Set up a CI check that runs the generator against multiple SDK versions

Pick three: the SDK your current project targets, the latest stable, and one version ahead from a nightly feed. Use a matrix strategy in GitHub Actions or Azure Pipelines — trivial to configure. What usually breaks first is internal Roslyn API surface that changed between minor versions — like `CompilationOptions` property renames or `ISourceGenerator` lifecycle shifts. A single pipeline failure against .NET 9 preview saved my team from shipping a generator that would have silently produced empty output for early adopters. That said, don't overdo it: testing every patch release is noise. Target major.minor boundaries. One pitfall: SDK builds are slow; parallelize the matrix but allow a 10-minute timeout per run. No need for fake statistics — just watch the red builds appear.

Document the input model for other maintainers

Write a comment block at the top of your `Initialize` method.

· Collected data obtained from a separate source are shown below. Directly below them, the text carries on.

-- ==== Sys2Proof/Machine/Trace.lean ====
section
/-! DEFINITION. Re-arming Proof (R530) and the trace ring: its start and its drain to HBM (R534, R535). -/
namespace Sys2Proof.Machine

/-- A write of 1 to PROOF_CTRL.ARM (R530). -/
def State.arm (s : State) : State := { s with proof := { s.proof with armed := true, missed := 0 } }
/-- ARM (R530). -/
def execArm (s : State) : Host.Outcome State Fault Refusal := .next s.arm

/-- TRACE_CTRL.EN rises (R534): NEXT restarts at 0 and FULL is cleared. -/
def State.traceOn (s : State) : State :=
  if s.proof.traceEn then s
  else { s with proof := { s.proof with traceEn := true, next := 0, accepted := 0, full := false } }
/-- TRACE_ENABLE (R534). -/
def execTraceEnable (s : State) : Host.Outcome State Fault Refusal := .next s.traceOn

/-- Entries of the ring as a power of two; LOG2 outside 11 to 24 acts as the nearer end (notes/assumptions/37.md). -/
def Proof.log2 (p : Proof) : Nat := max 11 (min 24 p.traceLog2)

/-- A trace entry's 32 bytes (R534). -/
def TraceEntry.bytes (e : TraceEntry) : List Byte :=
  le 8 (place e.type 56 + place e.code 48 + place e.core 32 + e.tag % 65536) ++ le 8 e.value.toNat
    ++ le 8 (e.tick % 2 ^ 48) ++ le 8 (e.cc % 2 ^ 32)

/-- One entry leaves the queue for the ring (R535). -/
def State.drainTrace (s : State) : State :=
  let p := s.proof
  match p.queue with
  | [] => s
  | e :: rest =>
    let size := 2 ^ p.log2
    let s := s.tryWrite (p.traceBase.toNat * 65536 + 32 * (p.next % size)) e.bytes
    let full := p.full || (!p.traceWrap && decide (p.accepted + 1 ≥ size))
    { s with proof := { s.proof with
      queue := if full then [] else rest, next := (p.next + 1) % 2 ^ 32, accepted := p.accepted + 1, full := full } }
/-- TRACE_DRAIN (R535). -/
def execTraceDrain (s : State) : Host.Outcome State Fault Refusal := .next s.drainTrace

end Sys2Proof.Machine
end

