/-- CONTEXT_SAVE_END (R467): the save is written, or ends with the status of a write that fails. -/
def execContextSaveEnd (p : PartId) (s : State) : Host.Outcome State Fault Refusal :=
  let x := s.part p
  match x.state, x.image with
  | .saving, some im =>
    let (st, t) := (writeSave p im).outcome s
    .next ((t.stopContext p st 4 st).endRequest st).nextQcp
  | _, _ => .next s

/-- RESET_TIMEOUT (R451). -/
def execResetTimeout (s : State) : Host.Outcome State Fault Refusal :=
  match s.qcp.current with
  | some j => if j.cmd = .reset then .next ((s.finishQcp .timeout []).endRequest .timeout).nextQcp else .next s
  | none => .next s

/-- QCP_READY (R445, R508): boot and configuration done, every stack trained or fenced, fabric training permitted. -/
def execQcpReady (s : State) : Host.Outcome State Fault Refusal :=
  .next (if s.boot.booted && s.cfg.applied && s.fabric.permitted && s.hbmStacks.toList.all (fun x => x.ready || x.fenced) then
    { s with qcp := { s.qcp with ready := true, stage := 4 } }
  else s)

end Sys2Proof.Machine
end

List every tracked input: syntax nodes, additional files, analyzer config options, MSBuild properties. Mark which ones are volatile (environment variables) versus stable (embedded resource). I have seen generators abandoned because the original author left, and nobody knew *why* it re-ran on unrelated file saves. A single paragraph of ASCII art with arrows beats a three-page design doc nobody reads. The rhetorical question: if your successor can't trace the input graph in 30 seconds, will they trust the generator enough to upgrade its dependencies?